▶ _Input data_:
• • • • •

-- ==== Sys2Proof/Machine/Life.lean ====
section
/-! DEFINITION. Events in the life of a block: promotion, waking, notice, pre-emption, save, arrivals, performed
writes (R33, R37 to R39, R197, R199, R208, R220 to R222, R226, R259, R267). -/
namespace Sys2Proof.Machine

/-- Runs a computation of the block that issues inside an event; one that must wait changes nothing. -/
def Work.tryDo (w : Work) (m : M Unit) : Work :=
  match m w with
  | .ok _ w' => w'
  | .error _ _ => w

/-! ## Waiting -/

/-- BLOCK_PROMOTION (R33). -/
def Work.promote (w : Work) : Work :=
  let b := w.dev.blk
  if b.run == .ready && b.lastIssue + 64 ≤ w.dev.clock then
    { w with dev := { w.dev with blk := { b with promoted := true } } }
  else w

/-- What a block waits for has happened (R38). A word has been written where it reads differently, where its line
is poison, or where a peer may hold it. -/
def Work.holds (w : Work) (b : Block) : Bool :=
  match b.wait with
  | .none => true
  | .clocks _ => false
  | .tile t => (b.tile t).inbox.isSome
  | .tileLimit t _ _ => (b.tile t).inbox.isSome
  | .word pa old =>
    let pa := w.redirect pa
    regionOf pa == 3 || (w.badLine (lineOf pa)).isSome || w.le pa 8 != old ||
      heldState (metaState (w.meta (lineOf pa)))
  | .entry q =>
    let q := b.queue q
    q.slots != [] || q.st == .abandoned || q.st == .idle

/-- The block that issues returns to READY. -/
def Work.ready (w : Work) : Work :=
  { w with dev := { w.dev with blk := { w.dev.blk with run := .ready, wait := .none } } }

/-- BLOCK_WAKE (R38). -/
def Work.wake (w : Work) : Work :=
  let b := w.dev.blk
  if b.run == .waiting && w.holds b then w.ready else w

/-- WAIT_EXPIRY (R208). -/
def Work.waitExpire (w : Work) : Work :=
  let b := w.dev.blk
  match b.run, b.wait with
  | .waiting, .clocks t => if t ≤ w.dev.cycle b.place.core then w.ready else w
  | _, _ => w

/-- YIELD_EXPIRY (R208). -/
def Work.yieldExpire (w : Work) : Work :=
  let b := w.dev.blk
  if b.yieldUntil ≤ w.dev.clock then { w with dev := { w.dev with blk := { b with yieldUntil := 0 } } } else w

/-! ## Notice and pre-emption -/


/-- A block stands at an instruction boundary: nothing of its next instruction has acted, no read of a peer is on its way,
and no FENCE or TLBINV waits (R129, R211, R222, R306, R355). -/
def Dev.atBoundary (d : Dev) (b : Block) : Bool :=
  b.xfer.isNone && !b.fencing && d.link.reqs.all fun r =>
    r.by_ != some b.id.key || !((r.kind == .atomic && r.elem.isSome) || (r.kind == .read && r.slice != codeSlice))

/-- A block issues nothing more: pre-emption is due at its boundary, or its notice window is over (R39, R221, R222). -/
def Dev.halted (d : Dev) (b : Block) : Bool :=
  b.preempt.isSome && d.atBoundary b && (match b.window with
    | none => true
    | some t => t < d.cycle b.place.core)

/-- What is unwound before the block stops (R39, R201, R211): a fetch, the faulted stream of an MMAV up to its stop point,
and a batch that is no reissue's. -/
def Work.unwind (w : Work) : Work :=
  let w := w.takeStop
  let w := ({ w with dev := w.dev.dropReads }).clearBatch
  let b := w.dev.blk
  let wait := match b.wait with
    | .clocks t => Wait.clocks t
    | _ => .none
  { w with dev := { w.dev with blk := { b with recvtUntil := none, wait := wait } } }

/-- NOTICE_ENTRY (R38, R221, row 1). A block that is restored in its handler is there already: the window of the new
request starts, and the handler goes on; log entry 90. -/
def Work.noticeEntry (w : Work) : Work :=
  let b := w.dev.blk
  let due := (b.run == .ready || b.run == .waiting) && b.preempt.isSome && b.csr.noticepc != 0 && b.window.isNone
  let end_ := some (w.dev.cycle b.place.core + 20000)
  if !(due && w.dev.atBoundary b) then w
  else if b.ps.notice then { w with dev := { w.dev with blk := { b with window := end_ } } }
  else
    let w := w.unwind
    let b := w.dev.blk
    { w with dev := { w.dev with blk :=
      { b with run := .ready, csr := { b.csr with nretpc := b.pc }, ps := { b.ps with notice := true },
               pc := b.csr.noticepc, loop := none, flight := none, window := end_ } } }

/-- Issue stops: the block enters SAVING and resumes at its program counter (R38). -/
def Work.stopIssue (w : Work) : Work :=
  let w := w.unwind
  let b := w.dev.blk
  { w with dev := { w.dev with blk :=
    { b with run := .saving, loop := none, flight := none, window := none,
             preempt := b.preempt.map fun p => { p with resume := b.pc } } } }

/-- NOTICE_WINDOW_EXPIRY (R221, row 3). -/
def Work.windowExpire (w : Work) : Work :=
  let b := w.dev.blk
  match b.window with
  | none => w
  | some t =>
    if t ≤ w.dev.cycle b.place.core && (b.run == .ready || b.run == .waiting) && b.preempt.isSome &&
        w.dev.atBoundary b then w.stopIssue
    else w

/-- HARD_PREEMPTION (R222): a request with NOTICEPC = 0. -/
def Work.hardPreempt (w : Work) : Work :=
  let b := w.dev.blk
  if (b.run == .ready || b.run == .waiting) && b.preempt.isSome && b.window.isNone && b.csr.noticepc == 0 &&
      w.dev.atBoundary b then w.stopIssue
  else w

/-! ## Save -/

/-- The fill operations of a saved block keep their completion words in the device (R343). -/
def Dev.keepFills (d : Dev) (b : Block) : Dev :=
  let qs := ((withIndex 0 b.queues.toList).filter fun x => x.2.st != .idle).map fun (i, q) =>
    (b.id.key, i, { q with slots := [], batch := none })
  let gone := b.queues.toList.filterMap (·.batch)
  let d := { d with eng := { d.eng with fills := d.eng.fills ++ qs } }
  { d with fq := { d.fq with batches := d.fq.batches.filter fun x => !gone.contains x.id } }

/-- The gang's entry learns that one more member is saved (R334); as a candidate it waits from its last one on (R330). -/
def Launch.memberSaved (l : Launch) (gang m now : Nat) : Launch :=
  { l with saved := l.saved.map fun s =>
      if s.gang = gang then { s with members := s.members ++ [m], since := now } else s }

/-- A pending abort names the gang (R334). -/
def Dev.abortPending (d : Dev) (lid gang : Nat) : Bool :=
  d.lu.controls.any fun c => c.kind == 4 && c.lid == lid && c.gangs.contains gang

/-- The scratch segments of a block whose cells hold an uncorrectable error (R228). -/
def Dev.badSegs (d : Dev) (k : BlockKey) : List Nat :=
  d.unc.upsets.filterMap fun u => match u.loc with
    | .scratch k' seg => if u.fatal ∧ k' = k then some seg else none
    | _ => none

/-- The lines that a save writes; one with bytes of a scratch segment that cannot be read is written as poison (R195,
R228); log entry 13. -/
def Block.saveLines (b : Block) (h : Header) (p : Preempt) (now : Nat) (bad : List Nat) :
    List (Nat × List Byte × Bool) :=
  let from_ := p.area.toNat + h.x0
  ((b.saveImage h p.area p.resume now).flatMap fun (o, bs) =>
    linePieces (bs.length + 1) (p.area.toNat + o) bs).map fun (va, bs) =>
      (va, bs, bad.any fun g => from_ + 16 * g < va + bs.length && va < from_ + 16 * g + 16)

/-- The save engine has read the block's cells: errors there are met as any read meets them (R27, R215). -/
def Work.meetSaved (w : Work) : Work :=
  if w.dev.unc.upsets = [] then w
  else
    let w := w.tryDo (do
      meetRows ((List.range 32).map (BitVec.ofNat 5))
      meetWords (List.range (512 * w.dev.blk.place.tsRows)))
    let w := w.queuedUpsets.foldl Work.meetTile w
    match w.fileUpset with
    | none => w
    | some u => w.meetFile u

/-- The save engine writes the member area, the header in state SAVING first (R37, R220, R223). -/
def Work.saveBegin (w : Work) (l : Launch) (p : Preempt) : Work :=
  let w := w.meetSaved
  let b := w.dev.blk
  if b.run != .saving then w
  else match saveBytes (b.saveLines l.hdr p (w.dev.cycle b.place.core) (w.dev.badSegs b.id.key)) w with
  | .error _ w' => w'
  | .ok .fault w' => w'.kill .saveFault 0 p.resume 0 b.csr.fltinfo
  | .ok .done w' => { w' with dev := { w'.dev with blk := { w'.dev.blk with preempt := some { p with begun := true } } } }

/-- The save engine's last write, state SAVED; an abort that came meanwhile retires the block after it (R39, R220). -/
def Work.saveEnd (w : Work) (p : Preempt) : Work :=
  let b := w.dev.blk
  match saveBytes [(p.area.toNat, b.savedHeader, false)] w with
  | .error _ w' => w'
  | .ok .fault w' => w'.kill .saveFault 0 p.resume 0 b.csr.fltinfo
  | .ok .done w' =>
    if w'.dev.abortPending b.id.key.lid b.id.gang then w'.kill .abort 0 p.resume 0 b.csr.fltinfo
    else
      let d := ((w'.dev.keepFills b).dropCells b).onLaunch b.id.key.lid fun l =>
        l.memberSaved b.id.gang b.id.member w.dev.clock
      ({ w' with dev := { d with blk := Block.none } }).mirror b.place.core

/-- Nothing that has begun outside a saving block is still to reach it (R222, R337, R347). -/
def Dev.quietSave (d : Dev) : Bool :=
  let b := d.blk
  b.pend == [] && (d.unacked b.id.key).isEmpty && d.blocks.all fun x => (x.xfer.map (·.dest)) != some b.id.key

/-- SAVE_COMPLETE for the block that issues (R220, R222, R226): its writes are performed first, and transfers to it
arrive; a fault kills it with SAVE_FAULT. -/
def Work.saveComplete (w : Work) : Work :=
  let w := if w.dev.blk.run == .saving then w.drain else w
  let b := w.dev.blk
  match b.run, b.preempt, w.dev.launch b.id.key.lid with
  | .saving, some p, some l =>
    if !w.dev.quietSave then w else if p.begun then w.saveEnd p else w.saveBegin l p
  | _, _, _ => w

/-! ## Loads, stores, streams -/

/-- MMAV_STOP_POINT (R259). -/
def Work.stopPoint (w : Work) : Work := w.takeStop

/-- LOAD_REISSUE (R197): the answered block issues next. -/
def Work.reissueNow (w : Work) : Work :=
  let b := w.dev.blk
  match b.parked with
  | none => w
  | some bb =>
    if b.reissuing && (w.dev.answer bb.id).isSome then
      { w with dev := { w.dev with agenda := w.dev.agenda ++ [.issue b.id.key] } }
    else w

/-- LOAD_ARRIVAL (R44, R199): a row group is marked, and P counts the leading complete rows. -/
def Work.arriveGroup (w : Work) (t : TileNo) (g : Nat) : Work :=
  let b := w.dev.blk
  let v := (b.tile t).ver
  if v.empty || v.rows ≤ 8 * g then w
  else
    let bits := v.arrived ||| 2 ^ g
    let p := leadingRows v.rows bits
    let v := { v with arrived := bits, progress := if v.progress < p then p else v.progress }
    { w with dev := { w.dev with blk := b.setVer t v } }

/-- BLOCK_PROMOTION (R33). -/
def execBlockPromotion (k : BlockKey) (s : State) : Host.Outcome State Fault Refusal :=
  event s fun w => w.onBlock k Work.promote

/-- BLOCK_WAKE (R38). -/
def execBlockWake (k : BlockKey) (s : State) : Host.Outcome State Fault Refusal :=
  event s fun w => w.onBlock k Work.wake

/-- WAIT_EXPIRY (R208). -/
def execWaitExpiry (k : BlockKey) (s : State) : Host.Outcome State Fault Refusal :=
  event s fun w => w.onBlock k Work.waitExpire

/-- YIELD_EXPIRY (R208). -/
def execYieldExpiry (k : BlockKey) (s : State) : Host.Outcome State Fault Refusal :=
  event s fun w => w.onBlock k Work.yieldExpire

/-- NOTICE_ENTRY (R221). -/
def execNoticeEntry (k : BlockKey) (s : State) : Host.Outcome State Fault Refusal :=
  event s fun w => w.onBlock k Work.noticeEntry

/-- NOTICE_WINDOW_EXPIRY (R221). -/
def execNoticeWindowExpiry (k : BlockKey) (s : State) : Host.Outcome State Fault Refusal :=
  event s fun w => w.onBlock k Work.windowExpire

/-- HARD_PREEMPTION (R222). -/
def execHardPreemption (k : BlockKey) (s : State) : Host.Outcome State Fault Refusal :=
  event s fun w => w.onBlock k Work.hardPreempt

/-- SAVE_COMPLETE (R220). -/
def execSaveComplete (k : BlockKey) (s : State) : Host.Outcome State Fault Refusal :=
  event s fun w => w.onBlock k Work.saveComplete

/-- MMAV_STOP_POINT (R259). -/
def execMmavStopPoint (k : BlockKey) (s : State) : Host.Outcome State Fault Refusal :=
  event s fun w => w.onBlock k Work.stopPoint

/-- LOAD_REISSUE (R197). -/
def execLoadReissue (k : BlockKey) (s : State) : Host.Outcome State Fault Refusal :=
  event s fun w => w.onBlock k Work.reissueNow

/-- LOAD_ARRIVAL (R199). -/
def execLoadArrival (k : BlockKey) (t : TileNo) (g : Nat) (s : State) : Host.Outcome State Fault Refusal :=
  event s fun w => w.onBlock k fun w => w.arriveGroup t g

/-- WRITE_PERFORMED (R267). -/
def execWritePerformed (k : BlockKey) (slice : Nat) (s : State) : Host.Outcome State Fault Refusal :=
  event s fun w => w.onBlock k fun w => w.performSlice slice

end Sys2Proof.Machine
end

• • • • •

▶ _What is being asked_:
Scan the entries above, and wherever a line holds the string "stops", copy it.

▶ _Written response_:
/-- What is unwound before the block stops (R39, R201, R211): a fetch, the faulted stream of an MMAV up to its stop point,
/-- Issue stops: the block enters SAVING and resumes at its program counter (R38). -/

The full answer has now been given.